__The task__
The required output consists solely of the lines from the top of the listing through the line containing "tab).2 s := by", transcribed exactly.

__Input records__
-- ==== Sys2Proof/Laws/Ops.lean ====
section
/-!
SUPPORT. For each shared operation, once, everything it can do: if it answers a next state, which one.
-/

namespace Sys2Proof.Machine

theorem clearIf_eq (w flag : Bool) : clearIf w flag = (flag && !w) := by
  cases w <;> cases flag <;> rfl

theorem completeRead_next {v : Except Fault Byte} {s t : State} :
    completeRead v s = .next t ↔ ∃ r, v = .ok r ∧ t = complete r false s := by
  cases v <;> simp [completeRead, eq_comm]

theorem completeCheck_next {check : RcTable → Byte × Bool} {s t : State} :
    completeCheck check s = .next t ↔
      ∃ tab, s.rctab = some tab ∧ t = complete (check tab).1 (check tab).2 s := by
  cases h : s.rctab <;> simp [completeCheck, readRctab, h, eq_comm]

/-- A command completes with a result, and with a mismatch only if it is one of the two checks. -/
theorem exec_next {i : Instr} {s t : State} (h : exec i s = .next t) :
    ∃ r m, t = complete r m s ∧ (m = true → i = .validate ∨ i = .xcheck) := by
  cases i with
  | gfmul a b => cases h; exact ⟨_, false, rfl, by simp⟩
  | rcon i =>
    obtain ⟨r, -, rfl⟩ := completeRead_next.1 h
    exact ⟨r, false, rfl, by simp⟩
  | rconalt r => cases h; exact ⟨_, false, rfl, by simp⟩
  | refrd i =>
    obtain ⟨r, -, rfl⟩ := completeRead_next.1 h
    exact ⟨r, false, rfl, by simp⟩
  | validate =>
    obtain ⟨tab, -, rfl⟩ := completeCheck_next.1 h
    exact ⟨_, _, rfl, by simp⟩
  | xcheck =>
    obtain ⟨tab, -, rfl⟩ := completeCheck_next.1 h
    exact ⟨_, _, rfl, by simp⟩

theorem acceptCmd_illegal {v : Word} (s : State) (h : decode v = .illegal) :
    acceptCmd v s = { s with cmd := v, done := false, errIllegal := true } := by
  simp [acceptCmd, h]

theorem acceptCmd_outOfRange {v : Word} (s : State) (h : decode v = .outOfRange) :
    acceptCmd v s = { s with cmd := v, done := false, errRange := true } := by
  simp [acceptCmd, h]

theorem acceptCmd_cmd {v : Word} {i : Instr} (s : State) (h : decode v = .cmd i) :
    acceptCmd v s = { s with cmd := v, done := false, phase := .busy } := by
  simp [acceptCmd, h]

theorem writeCmd_idle (v : Word) {s : State} (h : s.phase = .idle) :
    writeCmd v s = acceptCmd v s := by
  simp [writeCmd, h]

theorem writeCmd_not_idle (v : Word) {s : State} (h : s.phase ≠ .idle) :
    writeCmd v s = dropCmd s := by
  cases hp : s.phase <;> simp_all [writeCmd]

theorem initStep_eq (s : State) :
    initStep s = { s with rctab := some primaryTable, phase := .idle } := by
  simp [initStep, validateTable_primary]

/-- A host read that answers changes nothing but what the host has read. -/
theorem hostRead_next {base addr n : Nat} {s t : State} (h : hostRead base addr n s = .next t) :
    t = { s with readback := some (readReg (addr - base) s) } := by
  unfold hostRead at h
  split at h
  · split at h
    · simpa using h.symm
    · cases h
  · cases h

/-- A host write that answers is a write to CMD or a write to STATUS. -/
theorem hostWrite_next {base addr n : Nat} {v : Word} {s t : State}
    (h : hostWrite base addr n v s = .next t) :
    (n = 4 ∧ addr = base + offCmd ∧ t = writeCmd v s) ∨
    (n = 4 ∧ addr = base + offStatus ∧ t = clearSticky v s) := by
  unfold hostWrite at h
  split at h
  case isFalse => cases h
  case isTrue hw =>
    split at h
    case isFalse => cases h
    case isTrue ha =>
      have ht : writeReg (addr - base) v s = t := by simpa using h
      simp [inWindow] at hw
      simp [admitted, offCmd, offResult, offStatus] at ha
      obtain ⟨⟨⟨rfl, -⟩, hoff⟩, hne⟩ := ha
      rcases hoff with (h0 | h4) | h8
      · left
        refine ⟨rfl, ?_, ?_⟩
        · simp [offCmd]; omega
        · rw [← ht]; simp [writeReg, h0, offCmd]
      · exact absurd h4 hne
      · right
        refine ⟨rfl, ?_, ?_⟩
        · simp [offStatus]; omega
        · rw [← ht]; simp [writeReg, h8, offCmd]

/-- A word-wide write to CMD is performed. -/
theorem hostWrite_cmd {base : Nat} (v : Word) (s : State) (hb : base % 4 = 0) :
    hostWrite base (base + offCmd) 4 v s = .next (writeCmd v s) := by
  simp [hostWrite, inWindow, admitted, writeReg, offCmd, offResult, offStatus, hb]

/-- A word-wide write to STATUS is performed. -/
theorem hostWrite_status {base : Nat} (v : Word) (s : State) (hb : base % 4 = 0) :
    hostWrite base (base + offStatus) 4 v s = .next (clearSticky v s) := by
  simp [hostWrite, inWindow, admitted, writeReg, offCmd, offResult, offStatus,
    show (base + 8) % 4 = 0 by omega]

/-- A word-wide read of one of the three registers is performed. -/
theorem hostRead_reg {base off : Nat} (s : State) (hb : base % 4 = 0)
    (ho : off = offCmd ∨ off = offResult ∨ off = offStatus) :
    hostRead base (base + off) 4 s = .next { s with readback := some (readReg off s) } := by
  rcases ho with rfl | rfl | rfl <;>
    simp [hostRead, inWindow, admitted, offCmd, offResult, offStatus, hb,
      show (base + 4) % 4 = 0 by omega, show (base + 8) % 4 = 0 by omega]

/-- The core's turn: the init step, the completion of the latched command, or nothing. -/
theorem coreTurn_next {s t : State} (h : coreTurn s = .next t) :
    (s.phase = .init ∧ t = initStep s) ∨
    (s.phase = .busy ∧ ∃ i, decode s.cmd = .cmd i ∧ exec i s = .next t) ∨
    ((s.phase = .idle ∨ s.phase = .failed) ∧ t = s) := by
  unfold coreTurn at h
  split at h
  case h_1 hp => exact .inl ⟨hp, by simpa using h.symm⟩
  case h_2 hp =>
    right; left
    refine ⟨hp, ?_⟩
    split at h
    case h_1 i hd => exact ⟨i, hd, h⟩
    all_goals cases h
  case h_3 hp => exact .inr (.inr ⟨.inl hp, by simpa using h.symm⟩)
  case h_4 hp => exact .inr (.inr ⟨.inr hp, by simpa using h.symm⟩)

theorem coreTurn_busy {s : State} {i : Instr} (hp : s.phase = .busy) (hd : decode s.cmd = .cmd i) :
    coreTurn s = exec i s := by
  simp [coreTurn, hp, hd]

end Sys2Proof.Machine
end

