-- ==== Sys2Proof/Laws/Step.lean ====
section
/-!
SUPPORT. One inversion lemma for a step: which agent moved, and to which state.
-/

namespace Sys2Proof.Machine

/-- BASE is word aligned, whatever its open parameters are. -/
theorem base_mod_four : Config.base % 4 = 0 := by
  unfold Config.base
  rcases Nat.lt_or_ge Config.addrBits 2 with h | h
  · have h' : Config.addrBits = 0 ∨ Config.addrBits = 1 := by omega
    rcases h' with h' | h' <;> rw [h'] <;> omega
  · have hd : 4 ∣ 2 ^ Config.addrBits := pow_dvd_pow 2 h
    exact Nat.dvd_iff_mod_eq_zero.mp ((Nat.dvd_mod_iff hd).mpr ⟨4 * Config.windowSlot, by ring⟩)

theorem step_cons {s : State} {e : Event} {rest : List Event} (h : s.schedule = e :: rest) :
    step s = takeEvent Config.base e { s with schedule := rest } := by
  simp [step, stepAt, h]

theorem step_nil {s : State} (h : s.schedule = []) : step s = coreTurn s := by
  simp [step, stepAt, h]

/-- The step whose event is a word-wide write to CMD. -/
theorem step_cmdWrite {s : State} {v : Word} {rest : List Event}
    (h : s.schedule = .write (Config.base + offCmd) 4 v :: rest) :
    step s = .next (writeCmd v { s with schedule := rest }) :=
  (step_cons h).trans (hostWrite_cmd v _ base_mod_four)

/-- The step whose event is a word-wide write to STATUS. -/
theorem step_statusWrite {s : State} {v : Word} {rest : List Event}
    (h : s.schedule = .write (Config.base + offStatus) 4 v :: rest) :
    step s = .next (clearSticky v { s with schedule := rest }) :=
  (step_cons h).trans (hostWrite_status v _ base_mod_four)

/-- Everything a step can do. The state the mover acts on is s without the event it spends. -/
theorem step_next {s t : State} (h : step s = .next t) :
    (coreMoves s = true ∧ coreTurn { s with schedule := s.schedule.tail } = .next t) ∨
    (resetMoves s = true ∧ t = resetBlock { s with schedule := s.schedule.tail }) ∨
    (∃ v, t = { s with schedule := s.schedule.tail, readback := some v }) ∨
    (∃ v, cmdWriteNext Config.base s = some v ∧ t = writeCmd v { s with schedule := s.schedule.tail }) ∨
    (∃ v, statusWriteNext Config.base s = some v ∧
      t = clearSticky v { s with schedule := s.schedule.tail }) := by
  cases hs : s.schedule with
  | nil =>
    refine .inl ⟨by simp [coreMoves, hs], ?_⟩
    rw [step_nil hs] at h
    have hsame : ({ s with schedule := ([] : List Event).tail } : State) = s := by
      cases s; simp_all
    rwa [hsame]
  | cons e rest =>
    rw [step_cons hs] at h
    simp only [List.tail_cons]
    cases e with
    | core => exact .inl ⟨by simp [coreMoves, hs], h⟩
    | reset =>
      refine .inr (.inl ⟨by simp [resetMoves, hs], ?_⟩)
      simpa [takeEvent] using h.symm
    | read addr n => exact .inr (.inr (.inl ⟨_, hostRead_next h⟩))
    | write addr n v =>
      rcases hostWrite_next h with ⟨rfl, rfl, rfl⟩ | ⟨rfl, rfl, rfl⟩
      · exact .inr (.inr (.inr (.inl ⟨v, by simp [cmdWriteNext, hs], rfl⟩)))
      · exact .inr (.inr (.inr (.inr ⟨v, by simp [statusWriteNext, hs], rfl⟩)))

end Sys2Proof.Machine
end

__Task output__
-- ==== Sys2Proof/Laws/Ops.lean ====
section
/-!
SUPPORT. For each shared operation, once, everything it can do: if it answers a next state, which one.
-/

namespace Sys2Proof.Machine

theorem clearIf_eq (w flag : Bool) : clearIf w flag = (flag && !w) := by
  cases w <;> cases flag <;> rfl

theorem completeRead_next {v : Except Fault Byte} {s t : State} :
    completeRead v s = .next t ↔ ∃ r, v = .ok r ∧ t = complete r false s := by
  cases v <;> simp [completeRead, eq_comm]

theorem completeCheck_next {check : RcTable → Byte × Bool} {s t : State} :
    completeCheck check s = .next t ↔
      ∃ tab, s.rctab = some tab ∧ t = complete (check tab).1 (check tab).2 s := by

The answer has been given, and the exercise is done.